Report

What’s In the Approved FY 2021 Budget for the Safety Net?

  • Allocates $14 million in cash assistance for excluded workers (includes $5 million in off-budget funds).
  • Cancels scheduled cost of living adjustment to TANF and IDA benefits.
  • Adds $10 million to cash assistance; $5.2 million of this funding comes from the elimination of small programs.
  • Keeps IDA budget flat at $3.3 million.
  • Adds $7.4 million so that Alliance recipients can complete the required 6-month recertification by phone rather than in person.
  • Adds $6.3 million to the Alliance budget to cover anticipated increases in caseload and costs.
  • Adds $75,000 to the Department of Health budget to implement outreach strategies for the Women, Infant, and Children program.
  • Moves $250,000 of the Produce Rx budget to the Department of Health Care Finance so that the program can leverage federal Medicaid funding.
  • Cuts $4 million from community-based behavioral health services for low-income residents.

Due to the economic crisis, lawmakers revised the fiscal year (FY) 2020 budget to address a mid-year shortfall and provide immediate relief to residents and businesses.
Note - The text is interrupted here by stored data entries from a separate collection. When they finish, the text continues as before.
-- ==== Sys2Proof/Laws/Ops.lean ====
section
/-!
SUPPORT. What each shared operation can do, said once.
-/
namespace Sys2Proof.Machine

/-- A command whose meaning is a next state of which `P` holds. -/
theorem Answers.of {c : Instr} {s : State} {P : State → Prop} (t : State) (h : exec c s = .next t) (p : P t) : Answers c s P :=
  ⟨t, h, p⟩

theorem firstFail_cons (ok : Bool) (st : Byte) (r : List (Bool × Byte)) :
    firstFail ((ok, st) :: r) = if ok then firstFail r else some st := rfl

@[simp] theorem firstFail_nil : firstFail [] = none := rfl

@[simp] theorem firstFail_true (st : Byte) (r : List (Bool × Byte)) : firstFail ((true, st) :: r) = firstFail r := rfl

@[simp] theorem firstFail_false (st : Byte) (r : List (Bool × Byte)) : firstFail ((false, st) :: r) = some st := rfl

/-- A write that passes every check has its effect (R127). -/
theorem checked_ok {s : State} {a : Nat} {i : Option Nat} {w : RegWr} {cs : List (Bool × Byte)} {e : State}
    (h : Taken s w) (hc : firstFail cs = none) : checked s a i w cs e = e := by
  simp [checked, h.1, h.2, hc]

/-- A write that fails a check is rejected whole with the first failing check's status (R127). -/
theorem checked_fail {s : State} {a : Nat} {i : Option Nat} {w : RegWr} {cs : List (Bool × Byte)} {e : State} {st : Byte}
    (h : Taken s w) (hc : firstFail cs = some st) : checked s a i w cs e = reject s a i w st := by
  simp [checked, h.1, h.2, hc]

/-- Everything a register write can do: nothing, its effect, or a rejection. -/
theorem checked_cases (s : State) (a : Nat) (i : Option Nat) (w : RegWr) (cs : List (Bool × Byte)) (e : State) :
    checked s a i w cs e = s ∨ checked s a i w cs e = e ∨ ∃ st, checked s a i w cs e = reject s a i w st := by
  unfold checked
  split
  · exact .inl rfl
  · split
    · exact .inr (.inr ⟨_, rfl⟩)
    · exact .inr (.inl rfl)

theorem isCmd {rsv : Word} {s : State} {inst stat code : Nat} {w : RegWr} (h : CmdOpenAt rsv s inst stat code w) {r : Result} :
    onCmd w code s r = r := if_pos (.inl h.2.2.2.2.2.2.2)

/-- A command register's write that passes every check has its effect, BUSY 0 and STATUS OK (R127). -/
theorem pageCmd_ok {rsv : Word} {s : State} {inst off stat code : Nat} {w : RegWr} {cs : List (Bool × Byte)} {eff : State → State}
    (h : CmdOpenAt rsv s inst stat code w) (hc : firstFail cs = none) :
    pageCmd s inst off stat w cs eff = .next (eff (cmdTaken s inst stat)) := by
  obtain ⟨h1, ⟨h2, h3⟩, h4, h5, h6, h7, _, _⟩ := h
  simp [pageCmd, h1, h2, h3, Nat.not_le.2 h4, h5, h6, h7, hc, cmdTaken]

/-- A command register's write that fails a check is rejected whole, its status mirrored (R127). -/
theorem pageCmd_fail {rsv : Word} {s : State} {inst off stat code : Nat} {w : RegWr} {cs : List (Bool × Byte)} {eff : State → State} {st : Byte}
    (h : CmdOpenAt rsv s inst stat code w) (hc : firstFail cs = some st) :
    pageCmd s inst off stat w cs eff = .next (rejectCmd s inst off stat w st) := by
  obtain ⟨h1, ⟨h2, h3⟩, h4, h5, h6, h7, _, _⟩ := h
  simp [pageCmd, h1, h2, h3, Nat.not_le.2 h4, h5, h6, hc]

/-- A queue register's write that reaches its checks has the register's effect (R127). -/
theorem queueReg_open {s : State} {q off : Nat} {w : RegWr} {x : Wq} {k : Wq → State} (h : QueueOpen s q w x) :
    queueReg s q off w k = .next (k x) := by
  obtain ⟨h1, ⟨h2, h3⟩, h4, h5, h6⟩ := h
  simp [queueReg, h1, h2, h3, Nat.not_le.2 h4, h5, h6]

/-- A completion queue register's write that reaches its checks has the register's effect (R127). -/
theorem cqReg_open {s : State} {c off : Nat} {w : RegWr} {x : Cq} {k : Cq → State} (h : CqOpen s c w x) :
    cqReg s c off w k = .next (k x) := by
  obtain ⟨h1, ⟨h2, h3⟩, h4, h5, h6⟩ := h
  simp [cqReg, h1, h2, h3, Nat.not_le.2 h4, h5, h6]

/-- Every outcome of a command register's write is a next state. -/
theorem pageCmd_next (s : State) (inst off stat : Nat) (w : RegWr) (cs : List (Bool × Byte)) (eff : State → State) :
    ∃ t, pageCmd s inst off stat w cs eff = .next t := by
  unfold pageCmd
  repeat' split
  all_goals exact ⟨_, rfl⟩

theorem cmdTaken_frame (s : State) (inst stat : Nat) :
    cmdTaken s inst stat = { s with pages := (cmdTaken s inst stat).pages, insts := (cmdTaken s inst stat).insts } := rfl

end Sys2Proof.Machine
end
They approved an FY 2020 supplemental budget at the same time that they passed the FY 2021 budget and made many decisions with both budgets in mind. This FY 2021 budget toolkit reflects some of the FY 2020 budget revisions.

During recessions people turn to safety net programs—such as food and cash assistance—to make ends meet. The COVID-19 pandemic has led to a sharp increase in joblessness, higher than at any point in the Great Recession.[1]

The uneven harm of the pandemic, particularly on DC’s Black, Latinx, and immigrant communities, throw the inadequacy and inequality of our safety net into sharp relief. Systems designed to provide temporary help to struggling people are proving insufficient in this recession, as long-term job uncertainty persists.

Emerging data shows a sharp increase in hardship. Over 30 percent of children in DC are living in a household that is behind on rent/mortgage or didn’t get enough to eat due to the pandemic, according to a recent report by the Center on Budget and Policy Priorities. This figure jumps to 50 percent when looking only at children renter household.[2]

The fiscal year (FY) 2021 budget addresses some, but not all, of these needs.

New Cash Assistance Program for Excluded Workers

The COVID-19 public health pandemic has caused an economic crisis and unprecedented challenges for the District. As we collectively face these challenges, it has become clear how interconnected we all are and how much the well-being of the District depends on the health and economic well-being of each one of us.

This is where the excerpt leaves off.